The Hollywood Insider Dall-E and Text Based AI Art Generators

Video Version of this Article

Photo: Dall-E

The Age of Artificial Intelligence

Artificial intelligence has come a long way this past decade, and we’ve seen some pretty incredible accomplishments the past few recent years, especially in regards to content made available for use by the general public. From online text generators that allow people to take turns writing stories with an AI, to text-to-speech applications that are trained on the voices of both well-known people and fictional characters, those who seek to kill time online have some new and pretty entertaining options at their disposal. But over the past few months, another form of artificially intelligent entertainment has risen to mainstream attention: Text-based art generators.

Text-based art generators are exactly what they sound like: online AI programs that run on text prompts, allowing users to enter text inputs which the AI will attempt to create a picture out of. Dall-E (named after both Salvador Dali and the Pixar film ‘Wall-E’) in particular stands out, as while there are numerous text-to-image generators out there, this yet-to-go-fully-public model is by far the most powerful one yet. Created by the research laboratory OpenAI, Dall-E uses GPT-3 to generate images from text prompts. The second and latest model, simply known as Dall-E 2, was announced earlier this year, which improves on the previous and gives even more impressive results.

Dall-E  – How it Works in Layman’s Terms

DALL-E makes use of a neutral network that was trained on several different images and their text descriptions. From there, it’s able to understand relations between these different images. For example, when fed properly-labeled images of cats, it learns what a cat looks like and how it should be depicted.
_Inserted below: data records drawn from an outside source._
/-- Settles O30: each of the cases, clause by clause. -/
theorem nonStoringFrame : Obligations.NonStoringFrame := by
  intro i s t hi h
  have latch := exec_fault h
  rcases nonStoring_cases hi h with ⟨m, v, hi, rfl⟩ | ⟨m, v, hi, rfl⟩ | ⟨hi, rfl⟩ |
    ⟨notHalt, ⟨a, rfl⟩ | ⟨F, rfl⟩⟩
  · exact ⟨fun _ => rfl, rfl, rfl, rfl, fun notOutput => absurd hi (notOutput m), fun _ => rfl,
      fun _ => rfl, fun halt => by simp [hi] at halt, latch⟩
  · exact ⟨fun _ => rfl, rfl, rfl, rfl, fun _ => rfl, fun notAdjust => absurd hi (notAdjust m),
      fun _ => rfl, fun halt => by simp [hi] at halt, latch⟩
  · exact ⟨fun _ => rfl, rfl, rfl, rfl, fun _ => rfl, fun _ => rfl, fun notHalt => absurd hi notHalt,
      fun _ => ⟨rfl, rfl⟩, latch⟩
  · exact ⟨fun _ => rfl, rfl, rfl, rfl, fun _ => rfl, fun _ => rfl, fun _ => rfl,
      fun halt => absurd halt notHalt, latch⟩
  · exact ⟨fun _ => rfl, rfl, rfl, rfl, fun _ => rfl, fun _ => rfl, fun _ => rfl,
      fun halt => absurd halt notHalt, latch⟩

end Sys2Proof.Machine
end

section
/-!
PROOFS. Memories as functions (R24), the fault codes (R131), several machines (R141) and the amplifier network
(R144 to R148).
-/

namespace Sys2Proof.Machine

/-! ### Memory -/

/-- In canonical form the entries are exactly the cells that read other than 0. -/
theorem Memory.mem_iff_read {m : Memory} (h : m.wf) (a : Nat) (v : Int) :
    (a, v) ∈ m ↔ v ≠ 0 ∧ m.read a = v := by
  induction m with
  | nil => simp [eq_comm]
  | cons c m ih =>
    obtain ⟨b, x⟩ := c
    obtain ⟨sorted, nonzero⟩ := h
    obtain ⟨below, sorted⟩ := List.pairwise_cons.mp sorted
    obtain ⟨hx, nonzero⟩ := List.forall_mem_cons.mp nonzero
    rw [List.mem_cons, Prod.mk.injEq, ih ⟨sorted, nonzero⟩, read_cons]
    split
    · next hba =>
      subst hba
      have unlisted : Memory.read m b = 0 := read_of_not_mem m b fun c hc => Nat.ne_of_gt (below c hc)
      rw [unlisted]
      constructor
      · rintro (⟨-, rfl⟩ | ⟨hv, hzero⟩)
        · exact ⟨hx, rfl⟩
        · exact absurd hzero.symm hv
      · rintro ⟨-, rfl⟩
        exact .inl ⟨rfl, rfl⟩
    · next hba => simp [Ne.symm hba]

/-- Settles O9: the two lists have the same entries, each once, in the same order. -/
theorem memoriesThatReadAlikeAreEqual : Obligations.MemoriesThatReadAlikeAreEqual := by
  intro m n hm hn alike
  have nodup {l : Memory} (h : l.wf) : l.Nodup := h.1.imp fun hlt heq => by simp [heq] at hlt
  have sameEntries : m.Perm n := (List.perm_ext_iff_of_nodup (nodup hm) (nodup hn)).mpr
    fun (a, v) => by rw [Memory.mem_iff_read hm, Memory.mem_iff_read hn, alike]
  exact sameEntries.eq_of_pairwise (fun c d _ _ hcd hdc => absurd hcd hdc.asymm) hm.1 hn.1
This goes for any animals and objects the neural network was trained on. Therefore, if one was to create a text input like “cat holding a pencil” or “Cat wearing a fez hat,” Dall-E would be able to generate an image of a cat holding a pencil or wearing a fez hat, as it knows from the data it’s been fed what those individual things are, and how they would work together.

And it doesn’t even stop there; it’s also possible to input what style you want your images in, so if you want that fez-wearing cat to look like a watercolor painting, you got it. If you want it to look photorealistic, Dall-E’s got you covered. The AI can even make changes to existing images, adding elements into them while incorporating appropriate use of shadows and reflections, meaning that the cat can wear its funny little hat wherever you want it to!

Due to a number of reasons, Dall-E isn’t something that’s quite ready for use by the general public. I’ll admit that I don’t have the clearest understanding of the technology, but I completely get why a tool this powerful isn’t just something that anyone can use. Dall-E requires a lot of energy to generate the kind of images that it produces, and making it public would overwork the servers that power it. And while the model has its limits on what it can produce, and how realistic what it produces look, there’s no doubt that some people would take its creative freedom a bit too far. There is, however, a very long waitlist for people seriously interested in giving it a try. Not only that, but technically there is currently a way for the general public to try their hand at generating images via text prompts. Think of it as a low-budget alternative…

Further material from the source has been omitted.